“Every time I hear you say that word gadget, Hopkins,” Littleberry said, “I know we’re in trouble.”
The Reachdeep team gathered in the conference room. Hopkins spoke to them. “You could think of this lab as a spaceship,” he said. “We’re going to lose touch with the world for a little while, with our families and friends. We are going on a voyage to explore a crime.”
“And to go where no man knows what he is doing,” Suzanne Tanaka said.

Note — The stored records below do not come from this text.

-- ==== Sys2Proof/Tests/Slice0.lean ====
section
/-!
SUPPORT. The implementer's own tests. Expected values come from spec/95_test_vectors.md and the examples of the instruction rules,
named in each comment; the words are written out from 30_encoding.md R90 and R97. Then one witness for each statement that
has hypotheses.
-/

namespace Sys2Proof.Tests

open Sys2Proof.Machine

/-! ### Well-formedness -/

theorem test_pow_portable_is_ill_formed : Fields.wellFormed ⟨.pow, .w32, .portable⟩ = false := by decide
theorem test_pow64_portable_is_ill_formed : Fields.wellFormed ⟨.pow, .w64, .portable⟩ = false := by decide
theorem test_geom_portable_is_well_formed : Fields.wellFormed ⟨.geom, .w64, .portable⟩ = true := by decide
theorem test_every_command_is_well_formed (i : Instr) : i.wellFormed = true := by cases i <;> decide

/-! ### Decoding: words written out bit by bit (R90: reserved 31..9, STRAT 8, reserved 7..5, W64 4, reserved 3, OP 2..0) -/

theorem test_decode_mulmod :
    decodeWord 0b00000000000000000000000_0_000_0_0_000#32 = .ok .mulmodW32Wide ∧
    decodeWord 0b00000000000000000000000_1_000_0_0_000#32 = .ok .mulmodW32Serial ∧
    decodeWord 0b00000000000000000000000_0_000_1_0_000#32 = .ok .mulmodW64Wide ∧
    decodeWord 0b00000000000000000000000_1_000_1_0_000#32 = .ok .mulmodW64Serial := by decide

theorem test_decode_pow :
    decodeWord 0b00000000000000000000000_0_000_0_0_001#32 = .ok .powW32 ∧
    decodeWord 0b00000000000000000000000_0_000_1_0_001#32 = .ok .powW64 := by decide

theorem test_decode_powmod :
    decodeWord 0b00000000000000000000000_0_000_0_0_010#32 = .ok .powmodW32Wide ∧
    decodeWord 0b00000000000000000000000_1_000_0_0_010#32 = .ok .powmodW32Serial ∧
    decodeWord 0b00000000000000000000000_0_000_1_0_010#32 = .ok .powmodW64Wide ∧
    decodeWord 0b00000000000000000000000_1_000_1_0_010#32 = .ok .powmodW64Serial := by decide

theorem test_decode_geom :
    decodeWord 0b00000000000000000000000_0_000_0_0_011#32 = .ok .geomW32Closed ∧
    decodeWord 0b00000000000000000000000_1_000_0_0_011#32 = .ok .geomW32Pair ∧
    decodeWord 0b00000000000000000000000_0_000_1_0_011#32 = .ok .geomW64Closed ∧
    decodeWord 0b00000000000000000000000_1_000_1_0_011#32 = .ok .geomW64Pair := by decide

/-- DEC-4 to DEC-9. -/
theorem test_decode_illegal :
    decodeWord 0x00000101#32 = .illegal .powPortable ∧ decodeWord 0x00000111#32 = .illegal .powPortable ∧
    decodeWord 0x00000004#32 = .illegal .reservedOp ∧ decodeWord 0x00000007#32 = .illegal .reservedOp ∧
    decodeWord 0x00000008#32 = .illegal .reservedBits ∧ decodeWord 0x00000020#32 = .illegal .reservedBits ∧
    decodeWord 0x00000080#32 = .illegal .reservedBits ∧ decodeWord 0x00000200#32 = .illegal .reservedBits ∧
    decodeWord 0x80000000#32 = .illegal .reservedBits ∧ decodeWord 0xFFFFFFFF#32 = .illegal .reservedBits := by decide

theorem test_decode_bytes : decodeBytes [0x13, 0x01, 0x00, 0x00, 0xAA] = .ok (.geomW64Pair, [0xAA]) := by decide
theorem test_decode_truncated : decodeBytes [0x13, 0x01, 0x00] = .illegal .truncated := by decide
theorem test_encode_bytes : encodeBytes .powmodW64Serial = [0x12, 0x01, 0x00, 0x00] := by decide
theorem test_table_word : decodeTableWord 32 0x112 = some .powmodW64Serial ∧ decodeTableWord 16 0x3 = some .geomW32Closed ∧
    decodeTableWord 32 0x101 = none ∧ decodeTableWord 40 0x100000000 = none := by decide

“One question, Will,” James Lesdiu said. “Is this really going to work?”
“I have no idea,” Hopkins said.
“Is it really safe, is what I’d like to know,” Walter Mellis said. He was waiting for samples that he could fly back to Atlanta.
“It’s as safe as we can make it,” Mark Littleberry said.
Elsewhere in New York City it was a calm spring evening. In the cafés in Greenwich Village, people were gathering at the outdoor tables, drinking and eating. There had been nothing in the newspapers, as yet, about F.B.I. teams landing on Governors Island. The news media had not noticed the increased activity. The Coast Guard had used the island for years as a staging place for rescue operations, and the neighborhoods in Brooklyn closest to the island were accustomed to helicopters coming and going. People did not focus on the fact that the Coast Guard was no longer there, and that the helicopters were from the F.B.I. and the U.S. Army.
HOPKINS PONDERED the question of where to put the Felix gene scanners. They did not need to be operated inside the Core. The Felix system had been developed at Lawrence Livermore National Laboratory, in California, as a system for use by military forces in identifying unknown biological agents. Biological samples for reading in the gene scanners could be sterilized with chemicals before being brought out of the Core. Certain chemicals would kill a virus without disrupting the virus’s genetic material. You could put a sterile virus sample into Felix and it would analyze the DNA successfully, even when the organism was dead.
Hopkins found some tables and began setting up the Felixes in the conference room. He placed a few chairs around the tables, and he ran data cables from the Felixes over to the communication center. In that way, Hopkins joined Felix to the World Wide Web.
At seven o’clock in the evening, a Coast Guard ferryboat had arrived at the island bearing a refrigerated morgue truck, courtesy of the City of New York. With the truck came Dr. Lex Nathanson. For any autopsies that fell under the jurisdiction of the chief medical examiner—and any deaths in New York City related to Cobra were of that type—Nathanson would be present at the autopsy and would sign the death certificate and seal the evidence.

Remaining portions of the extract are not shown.